**DIRECTIONS**. For the entries below, work out how many lines include the string "with", then write only that number.

**LISTED RECORDS**.

-- ==== Sys2Proof/Tests/Slice0.lean ====
section
/-! SUPPORT. Tests of the model and witnesses for the hypotheses of the obligations. Every expected
value is one of spec/95_test_vectors.md (its id in the comment) or read off the rule named; none is
the model's own answer. -/

namespace Sys2Proof.Tests

open Sys2Proof.Machine

/-! ### Helpers -/

/-- The reset state with one word at the start address. -/
def holding (w : Word) : State := placeWord standard w State.reset

/-- The state an outcome answers. -/
def stateOf {α : Type} : Host.Outcome α Fault Refusal → Option α
  | .next t => some t
  | .fault _ => none
  | .refused _ => none

/-- One field of the state after one step. -/
def afterStep {α : Type} (f : State → α) (s : State) : Option α := (stateOf (step s)).map f

/-- The report of one operation of the standard machine. -/
def reportOf (op : Op) (s : State) : Option Report := (stateOf (perform standard op s)).map (·.2)

/-- The halted state of section 2.9 of the vectors. -/
def halted : State :=
  { holding 0xD015#16 with
    pc := 0x0202#16
    mem := [(0x200, 0xD0#8), (0x201, 0x15#8), (0x202, 0x6A#8), (0x203, 0x05#8)]
    fault := some (.unimplemented 0xD015#16 0x0200#16) }

/-- A framebuffer with every cell lit. -/
def litFb : Vector (Vector Bool fbW) fbH := Vector.replicate fbH (Vector.replicate fbW true)

/-- The standard machine with memory that ends four bytes above the start address. -/
def small : Params := { standard with memSize := 0x204 }

/-! ### What is ill formed is refused -/

theorem test_wellFormed_refuses :
    wordWellFormed 0x0001#16 = false ∧ wordWellFormed 0x00E1#16 = false ∧
    wordWellFormed 0x5AB1#16 = false ∧ wordWellFormed 0x8BA1#16 = false ∧
    wordWellFormed 0x9AB0#16 = false ∧ wordWellFormed 0xFFFF#16 = false := by decide

theorem test_wellFormed_accepts :
    wordWellFormed 0x0000#16 = true ∧ wordWellFormed 0x00E0#16 = true ∧
    wordWellFormed 0x00EE#16 = true ∧ wordWellFormed 0x1FFF#16 = true ∧
    wordWellFormed 0x5AB0#16 = true ∧ wordWellFormed 0x8BA0#16 = true := by decide

/-- R8, one broken constraint each. -/
theorem test_params_illegal :
    ¬ { standard with startAddr := 79#16 : Params }.Legal ∧
    ¬ { standard with memSize := 0x201 : Params }.Legal ∧
    ¬ { standard with memSize := 65537 : Params }.Legal ∧
    ¬ { standard with keyCount := 0 : Params }.Legal := by decide

theorem test_params_legal :
    standard.Legal ∧ small.Legal ∧ { standard with startAddr := 80#16 : Params }.Legal ∧
    { standard with memSize := 0x202 : Params }.Legal ∧
    { standard with memSize := 65536 : Params }.Legal := by decide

**TASK OUTPUT**. 12